Summary of Betye Saar
A cherished exploration of objects and the way we use them to provide context, connection, validation, meaning, and documentation within our personal and universal realities, marks all of Betye Saar's work. As an African-American woman, she was ahead of her time when she became part of a largely man's club of new assemblage artists in the 1960s. Since then, her work, mostly consisting of sculpturally-combined collages of found items, has come to represent a bridge spanning the past, present, and future; an arc that paves a glimpse of what it has meant for the artist to be black, female, spiritual, and part of a world ever-evolving through its technologies to find itself heavily informed by global influences. This kaleidoscopic investigation into contemporary identity resonates throughout her entire career, one in which her work is now duly enveloped by the same realm of historical artifacts that sparked her original foray into art. Over time, Saar's work has come to represent, via a symbolically rich visual language, a decades' long expedition through the environmental, cultural, political, racial, and economic concerns of her lifetime.
Accomplishments
- Saar's explorations into both her own racial identity, as well as the collective Black identity, was a key motif in her art.
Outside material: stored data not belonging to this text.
/-- R478, R479, R481, R482: a publication writes the owner's area: the counts, the write index of its ring, its
filters' skip counts, its trace buffers' places, its histograms, sketches, event ring and traces, and the next even
sequence word; it writes nothing outside the area. -/
def Sys2Proof.Claims.Publication : Prop :=
  ∀ (s : State) (owner : Nat), owner < 13 → lnIdle s = true →
    let o := lnOwner s owner
    let a := o.area
    (o.interval = 0 → exec (.publication owner) s = .next s) ∧
    (o.interval ≠ 0 → Unretired s a (areaSize s owner) → ∃ t, exec (.publication owner) s = .next t ∧
      let word := fun (off : Nat) (v : Dword) => read64 t (a + off) = v
      let h := lnRange s owner .hist
      let k := lnRange s owner .sketch
      let b := lnRange s owner .trace
      let ring := 0x1000 + 512 * h.2 + 16384 * k.2
      word 0 (o.seqw + 2) ∧ word 8 s.time ∧ word 0x10 o.skipped ∧ word 0x18 o.dropped ∧ word 0x20 o.executed ∧
      word 0x28 o.overruns ∧ word 0x30 (BitVec.ofNat 64 o.ringNext) ∧
      (∀ j < 64, ∀ i F, lnIndex s owner .filter j = some i → lnFilter s i = some F → word (0x40 + 8 * j) F.skips) ∧
      (∀ j < 16, ∀ i, lnIndex s owner .trace j = some i → word (0x300 + 8 * j)
        (BitVec.ofNat 64 ((lnTrace s i).next + if (lnTrace s i).frozen = true then 2 ^ 63 else 0))) ∧
      (∀ j < h.2, ∀ c < 64, word (0x1000 + 512 * j + 8 * c) (histAt s (h.1 + j) c)) ∧
      (∀ j < k.2, ∀ c < 4096,
        readNat t (a + (0x1000 + 512 * h.2 + 16384 * j + 4 * c)) 4 = (sketchAt s (k.1 + j) c).toNat) ∧
      (∀ j < 256, FourWords t (a + (ring + 32 * j))
        ((o.ring.find? fun x => x.1 == j).map fun x => (x.2.time, x.2.e2, x.2.value, x.2.trig))) ∧
      (∀ j < b.2, ∀ i < 2048, FourWords t (a + (ring + 8192 + 65536 * j + 32 * i))
        (((lnTrace s (b.1 + j)).recs.find? fun x => x.1 == i).map fun x => (x.2.time, x.2.e2, x.2.payload, x.2.value))) ∧
      SameOutside s t a (areaSize s owner) ∧
      lnOwner t owner = { o with seqw := o.seqw + 2, lastPub := s.time.toNat } ∧
      t = { s with mem := t.mem, poison := t.poison, reported := t.reported, lantern := t.lantern })

/-! ## Events of reliability, boot and the host -/

namespace Sys2Proof

/-- v is u but for the status of block n, which is b. -/
structure BlockIs (u v : State) (n : Nat) (b : Block) : Prop where
  block : blockOf v n = b
  others : ∀ m, m ≠ n → blockOf v m = blockOf u m
  rest : v = { u with blocks := v.blocks }

/-- R486, R491: an error counted in a block's status, up to the counter's highest value. -/
def counted (b : Block) (corrected : Bool) : Block :=
  { b with
    ce := if corrected = true ∧ b.ce.toNat < 2 ^ 32 - 1 then b.ce + 1 else b.ce
    ue := if corrected = false ∧ b.ue.toNat < 2 ^ 16 - 1 then b.ue + 1 else b.ue }

/-- R487, R494: what an entry of the device queue names a block by; a frame of DRAM has no block number. -/
def blockName (n : Nat) : Nat := if n < 65536 then n else 0xFFFF

/-- R493: what becomes of a block that has been fenced. -/
structure FencedIs (u v : State) (n : Nat) : Prop where
  core : n < 192 → (∀ h ∈ v.coreHeld, h.core ≠ n) ∧
    ∀ tm ∈ u.teams, tm.core = n → ∀ g, gridOf u tm.gid = some g → g.phase ≠ .ended → GridFailed v tm.gid 7
  bank : 256 ≤ n → n < 3328 → ∀ tm g, bankTeam u n = some tm → gridOf u tm.gid = some g → g.phase ≠ .ended →
    GridFailed v tm.gid 7
  slice : 3328 ≤ n → n < 3424 → (∀ h ∈ v.sliceHeld, h.slice ≠ n - 3328) ∧
    v.flights = u.flights ++ (u.sliceHeld.filter fun h => h.slice == n - 3328).map fun h => ⟨.slice (n - 3328), 0, h.frag, none⟩
  port : 3424 ≤ n → n < 3472 → ∀ p, u.ports[n - 3424]? = some p →
    v.ports[n - 3424]? = some { p with state := .down, routing := false, retry := [] }
  lantern : n = 3492 → v.lantern.taps = [] ∧ v.lantern.todo = [] ∧ v.lantern.run = none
Her contributions to the burgeoning Black Arts Movement encompassed the use of stereotypical "Black" objects and images from popular culture to spotlight the tendrils of American racism as well as the presentation of spiritual and indigenous artifacts from other "Black" cultures to reflect the inner resonances we find when exploring fellow community.
- Similarly, Saar's experience as a woman in the burgeoning Feminist movement also showed up largely in her art: items such as washboards, ironing boards, clothing, or other tokens of domesticity appear as odes to women's work, refigured as representations of the creative female voice, bursting from its confines.
- Spirituality plays a central role in Saar's art, particularly its branches that veer on the edge of magical and alchemical practices, like much of what is seen historically in the African and Oceanic religion lineages. A vast collector of totems, "mojos," amulets, pendants, and other devotional items, Saar's interest in these small treasures, and the meanings affixed to them, continues to provide inspiration.
- Saar's work is marked by a voracious, underlying curiosity toward the mystical and how its perpetual, invisible presence in our lives has a hand in forming our reality. She says, "It may not be possible to convey to someone else the mysterious transforming gifts by which dreams, memory, and experience become art. But I like to think I can try."
Biography of Betye Saar
Betye Irene Saar was born to middle-class parents Jefferson Maze Brown and Beatrice Lillian Parson (a seamstress), who had met each other while studying at the University of California, Los Angeles. She is of mixed African-American, Irish, and Native American descent, and had no extended family.